• [What is required]:
The records follow. Give them all back exactly.

• [Stored data entries]:

theorem canonical_execCwbWritebackDone (hc : s.Canonical) {t} : Outcome.Canonical (execCwbWritebackDone t s) := by
  unfold execCwbWritebackDone
  split
  · exact .next hc
  · exact .ite (.next hc) (.ite (.next hc.dropReq.flipDone.cleanSlice.wake) (.next hc.dropReq.flipDone.cleanSlice))

theorem canonical_execRegisterRefill (hc : s.Canonical) {t} : Outcome.Canonical (execRegisterRefill t s) := by
  unfold execRegisterRefill
  split
  · exact .next hc.updThread.refill.wake
  · exact .next hc

theorem canonical_execLongLatencyResult (hc : s.Canonical) {t} : Outcome.Canonical (execLongLatencyResult t s) := by
  unfold execLongLatencyResult
  split
  · exact .ite (.next hc.wake) (.next hc)
  · exact .next hc

theorem canonical_execContextResume (hc : s.Canonical) {t} : Outcome.Canonical (execContextResume t s) := by
  unfold execContextResume
  refine .ite (.next hc) ?_
  split
  · exact .next hc.updThread.wake
  · exact .next hc.updThread.wake
  · exact .next hc

theorem canonical_execHaltedContextFree (hc : s.Canonical) {t} : Outcome.Canonical (execHaltedContextFree t s) := by
  unfold execHaltedContextFree
  refine .ite (.next hc) ?_
  split
  · exact .next hc.abortThread
  · exact .next hc.abortThread
  · exact .next hc

theorem canonical_execDebuggerResume (hc : s.Canonical) {t} : Outcome.Canonical (execDebuggerResume t s) :=
  .ite (.next hc.updThread.wake) (.next hc)

/-! ### Power and clock -/

theorem canonical_execBankDrowsy (hc : s.Canonical) {k b} : Outcome.Canonical (execBankDrowsy k b s) :=
  .ite (.next hc.updCore) (.next hc)

theorem canonical_execBankWake (hc : s.Canonical) {k b} : Outcome.Canonical (execBankWake k b s) :=
  .ite (.next hc.updCore) (.next hc)

theorem canonical_execCoreGate (hc : s.Canonical) {k} : Outcome.Canonical (execCoreGate k s) :=
  .ite (.next hc.updCore) (.next hc)

theorem canonical_execCoreWake (hc : s.Canonical) {k} : Outcome.Canonical (execCoreWake k s) :=
  .ite (.next hc.updCore) (.next hc)

theorem canonical_execExpanderExpandComplete (hc : s.Canonical) {cl blk ue} :
    Outcome.Canonical (execExpanderExpandComplete cl blk ue s) :=
  .ite (.next hc) (.ite (.next hc.updCluster) (.next hc.updCluster.clearRange.updCluster.notice))

theorem canonical_execExpanderCompressComplete (hc : s.Canonical) {cl blk} : Outcome.Canonical (execExpanderCompressComplete cl blk s) :=
  .ite (.next hc) (.next hc.updCluster)

theorem canonical_execClpartLeavingLine (hc : s.Canonical) {cl} : Outcome.Canonical (execClpartLeavingLine cl s) := by
  unfold execClpartLeavingLine
  refine .ite (.next hc) ?_
  refine .next ?_
  split
  · exact hc.dropSlice
  · exact hc.growOver

theorem canonical_execClpartShrinkComplete (hc : s.Canonical) {cl} : Outcome.Canonical (execClpartShrinkComplete cl s) :=
  .ite (.next hc) (.next hc.clearRange.updCluster)

theorem canonical_execEbudgetRefill (hc : s.Canonical) : Outcome.Canonical (execEbudgetRefill s) :=
  .ite (.next hc) (.next hc.frame)

theorem canonical_execDroopStretch (hc : s.Canonical) {cl} : Outcome.Canonical (execDroopStretch cl s) :=
  .next hc

theorem canonical_execPowerAlarmAssert (hc : s.Canonical) : Outcome.Canonical (execPowerAlarmAssert s) :=
  .ite (.next hc) (.next (.ite hc.frame.notice hc.frame))

theorem canonical_execPowerAlarmDeassert (hc : s.Canonical) : Outcome.Canonical (execPowerAlarmDeassert s) :=
  .ite (.next hc.frame) (.next hc)

theorem canonical_execNarrowClear (hc : s.Canonical) : Outcome.Canonical (execNarrowClear s) := by
  unfold execNarrowClear
  split
  · exact .ite (.next hc.frame) (.next hc)
  · exact .next hc

theorem State.Canonical.recovered (hc : s.Canonical) : (s.recovered).Canonical :=
  .ite hc hc.frame

theorem State.Canonical.writeKdstate (hc : s.Canonical) {v} : (s.writeKdstate v).Canonical :=
  hc.frame.recovered

theorem canonical_execKdstateWrite (hc : s.Canonical) {v} : Outcome.Canonical (execKdstateWrite v s) :=
  hc.chosenCp.asMachine (.next hc.chosenCp.writeKdstate)

/-! ### Command queues and launches -/

theorem canonical_execQtailWrite (hc : s.Canonical) {fn q v} : Outcome.Canonical (execQtailWrite fn q v s) :=
  .ite (.next hc) (.next hc.updQueue)

theorem canonical_execQcfgWrite (hc : s.Canonical) {fn q v} : Outcome.Canonical (execQcfgWrite fn q v s) :=
  .ite (.next hc) (.ite (.next hc.updQueue) (.next hc.updQueue.targetDone))

theorem State.Canonical.newcomer (hc : s.Canonical) {fn} : (s.newcomer fn).Canonical :=
  .ite hc hc.updFunc

theorem State.Canonical.takeEntry (hc : s.Canonical) {fn q} : (s.takeEntry fn q).1.Canonical := hc.newcomer.updQueue

theorem State.Canonical.refuse (hc : s.Canonical) {fn q e asid reason} : (s.refuse fn q e asid reason).Canonical :=
  hc.newcomer.updQueue.writeCpl

theorem State.Canonical.skipCancelled (hc : s.Canonical) {fn q e asid} : (s.skipCancelled fn q e asid).Canonical :=
  hc.newcomer.updQueue.writeCpl.targetDone

theorem State.Canonical.openEntry (hc : s.Canonical) {fn q a} : (s.openEntry fn q a).Canonical :=
  hc.updQueue

theorem canonical_execNopEntry (hc : s.Canonical) {fn q} : Outcome.Canonical (execNopEntry fn q s) := by
  unfold execNopEntry
  split
  · exact .ite (.next hc) (.next hc.newcomer.updQueue.writeCpl)
  · exact .next hc

theorem canonical_execReservedEntry (hc : s.Canonical) {fn q} : Outcome.Canonical (execReservedEntry fn q s) := by
  unfold execReservedEntry
  split
  · exact .ite (.next hc) (.next hc.refuse)
  · exact .next hc

theorem State.Canonical.addLaunch (hc : s.Canonical) {e fn cp seqno o} : (s.addLaunch e fn cp seqno o).1.Canonical := hc.frame

theorem canonical_execLaunchEntry (hc : s.Canonical) {fn q} : Outcome.Canonical (execLaunchEntry fn q s) := by
  unfold execLaunchEntry
  split
  · refine .ite (.next hc) (.ite (.next hc.skipCancelled) ?_)
    split
    · exact .next hc.refuse
    · exact .next hc.takeEntry.addLaunch.openEntry
  · exact .next hc

theorem canonical_execGrun (hc : s.Canonical) {fn q} : Outcome.Canonical (execGrun fn q s) := by
  unfold execGrun
  split
  · refine .ite (.next hc) (.ite (.next hc.skipCancelled) (.ite (.next hc.refuse) (.ite (.next hc) (.ite (.next hc.refuse) ?_))))
    split
    · exact .next hc.refuse
    · dsimp only
      split
      · exact .next hc
      · exact .next hc.takeEntry.updGslot.openEntry
  · exact .next hc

• [Written answer]:
theorem canonical_execCwbWritebackDone (hc : s.Canonical) {t} : Outcome.Canonical (execCwbWritebackDone t s) := by
  unfold execCwbWritebackDone
  split
  · exact .next hc
  · exact .ite (.next hc) (.ite (.next hc.dropReq.flipDone.cleanSlice.wake) (.next hc.dropReq.flipDone.cleanSlice))

theorem canonical_execRegisterRefill (hc : s.Canonical) {t} : Outcome.Canonical (execRegisterRefill t s) := by
  unfold execRegisterRefill
  split
  · exact .next hc.updThread.refill.wake
  · exact .next hc

theorem canonical_execLongLatencyResult (hc : s.Canonical) {t} : Outcome.Canonical (execLongLatencyResult t s) := by
  unfold execLongLatencyResult
  split
  · exact .ite (.next hc.wake) (.next hc)
  · exact .next hc

theorem canonical_execContextResume (hc : s.Canonical) {t} : Outcome.Canonical (execContextResume t s) := by
  unfold execContextResume
  refine .ite (.next hc) ?_
  split
  · exact .next hc.updThread.wake
  · exact .next hc.updThread.wake
  · exact .next hc

theorem canonical_execHaltedContextFree (hc : s.Canonical) {t} : Outcome.Canonical (execHaltedContextFree t s) := by
  unfold execHaltedContextFree
  refine .ite (.next hc) ?_
  split
  · exact .next hc.abortThread
  · exact .next hc.abortThread
  · exact .next hc

theorem canonical_execDebuggerResume (hc : s.Canonical) {t} : Outcome.Canonical (execDebuggerResume t s) :=
  .ite (.next hc.updThread.wake) (.next hc)

/-! ### Power and clock -/

theorem canonical_execBankDrowsy (hc : s.Canonical) {k b} : Outcome.Canonical (execBankDrowsy k b s) :=
  .ite (.next hc.updCore) (.next hc)

theorem canonical_execBankWake (hc : s.Canonical) {k b} : Outcome.Canonical (execBankWake k b s) :=
  .ite (.next hc.updCore) (.next hc)

theorem canonical_execCoreGate (hc : s.Canonical) {k} : Outcome.Canonical (execCoreGate k s) :=
  .ite (.next hc.updCore) (.next hc)

theorem canonical_execCoreWake (hc : s.Canonical) {k} : Outcome.Canonical (execCoreWake k s) :=
  .ite (.next hc.updCore) (.next hc)

theorem canonical_execExpanderExpandComplete (hc : s.Canonical) {cl blk ue} :
    Outcome.Canonical (execExpanderExpandComplete cl blk ue s) :=
  .ite (.next hc) (.ite (.next hc.updCluster) (.next hc.updCluster.clearRange.updCluster.notice))

theorem canonical_execExpanderCompressComplete (hc : s.Canonical) {cl blk} : Outcome.Canonical (execExpanderCompressComplete cl blk s) :=
  .ite (.next hc) (.next hc.updCluster)

theorem canonical_execClpartLeavingLine (hc : s.Canonical) {cl} : Outcome.Canonical (execClpartLeavingLine cl s) := by
  unfold execClpartLeavingLine
  refine .ite (.next hc) ?_
  refine .next ?_
  split
  · exact hc.dropSlice
  · exact hc.growOver

theorem canonical_execClpartShrinkComplete (hc : s.Canonical) {cl} : Outcome.Canonical (execClpartShrinkComplete cl s) :=
  .ite (.next hc) (.next hc.clearRange.updCluster)

theorem canonical_execEbudgetRefill (hc : s.Canonical) : Outcome.Canonical (execEbudgetRefill s) :=
  .ite (.next hc) (.next hc.frame)

theorem canonical_execDroopStretch (hc : s.Canonical) {cl} : Outcome.Canonical (execDroopStretch cl s) :=
  .next hc

theorem canonical_execPowerAlarmAssert (hc : s.Canonical) : Outcome.Canonical (execPowerAlarmAssert s) :=
  .ite (.next hc) (.next (.ite hc.frame.notice hc.frame))

theorem canonical_execPowerAlarmDeassert (hc : s.Canonical) : Outcome.Canonical (execPowerAlarmDeassert s) :=
  .ite (.next hc.frame) (.next hc)

theorem canonical_execNarrowClear (hc : s.Canonical) : Outcome.Canonical (execNarrowClear s) := by
  unfold execNarrowClear
  split
  · exact .ite (.next hc.frame) (.next hc)
  · exact .next hc

theorem State.Canonical.recovered (hc : s.Canonical) : (s.recovered).Canonical :=
  .ite hc hc.frame

theorem State.Canonical.writeKdstate (hc : s.Canonical) {v} : (s.writeKdstate v).Canonical :=
  hc.frame.recovered

theorem canonical_execKdstateWrite (hc : s.Canonical) {v} : Outcome.Canonical (execKdstateWrite v s) :=
  hc.chosenCp.asMachine (.next hc.chosenCp.writeKdstate)

/-! ### Command queues and launches -/

theorem canonical_execQtailWrite (hc : s.Canonical) {fn q v} : Outcome.Canonical (execQtailWrite fn q v s) :=
  .ite (.next hc) (.next hc.updQueue)

theorem canonical_execQcfgWrite (hc : s.Canonical) {fn q v} : Outcome.Canonical (execQcfgWrite fn q v s) :=
  .ite (.next hc) (.ite (.next hc.updQueue) (.next hc.updQueue.targetDone))

theorem State.Canonical.newcomer (hc : s.Canonical) {fn} : (s.newcomer fn).Canonical :=
  .ite hc hc.updFunc

theorem State.Canonical.takeEntry (hc : s.Canonical) {fn q} : (s.takeEntry fn q).1.Canonical := hc.newcomer.updQueue

theorem State.Canonical.refuse (hc : s.Canonical) {fn q e asid reason} : (s.refuse fn q e asid reason).Canonical :=
  hc.newcomer.updQueue.writeCpl

theorem State.Canonical.skipCancelled (hc : s.Canonical) {fn q e asid} : (s.skipCancelled fn q e asid).Canonical :=
  hc.newcomer.updQueue.writeCpl.targetDone

theorem State.Canonical.openEntry (hc : s.Canonical) {fn q a} : (s.openEntry fn q a).Canonical :=
  hc.updQueue

theorem canonical_execNopEntry (hc : s.Canonical) {fn q} : Outcome.Canonical (execNopEntry fn q s) := by
  unfold execNopEntry
  split
  · exact .ite (.next hc) (.next hc.newcomer.updQueue.writeCpl)
  · exact .next hc

theorem canonical_execReservedEntry (hc : s.Canonical) {fn q} : Outcome.Canonical (execReservedEntry fn q s) := by
  unfold execReservedEntry
  split
  · exact .ite (.next hc) (.next hc.refuse)
  · exact .next hc

theorem State.Canonical.addLaunch (hc : s.Canonical) {e fn cp seqno o} : (s.addLaunch e fn cp seqno o).1.Canonical := hc.frame

theorem canonical_execLaunchEntry (hc : s.Canonical) {fn q} : Outcome.Canonical (execLaunchEntry fn q s) := by
  unfold execLaunchEntry
  split
  · refine .ite (.next hc) (.ite (.next hc.skipCancelled) ?_)
    split
    · exact .next hc.refuse
    · exact .next hc.takeEntry.addLaunch.openEntry
  · exact .next hc

theorem canonical_execGrun (hc : s.Canonical) {fn q} : Outcome.Canonical (execGrun fn q s) := by
  unfold execGrun
  split
  · refine .ite (.next hc) (.ite (.next hc.skipCancelled) (.ite (.next hc.refuse) (.ite (.next hc) (.ite (.next hc.refuse) ?_))))
    split
    · exact .next hc.refuse
    · dsimp only
      split
      · exact .next hc
      · exact .next hc.takeEntry.updGslot.openEntry
  · exact .next hc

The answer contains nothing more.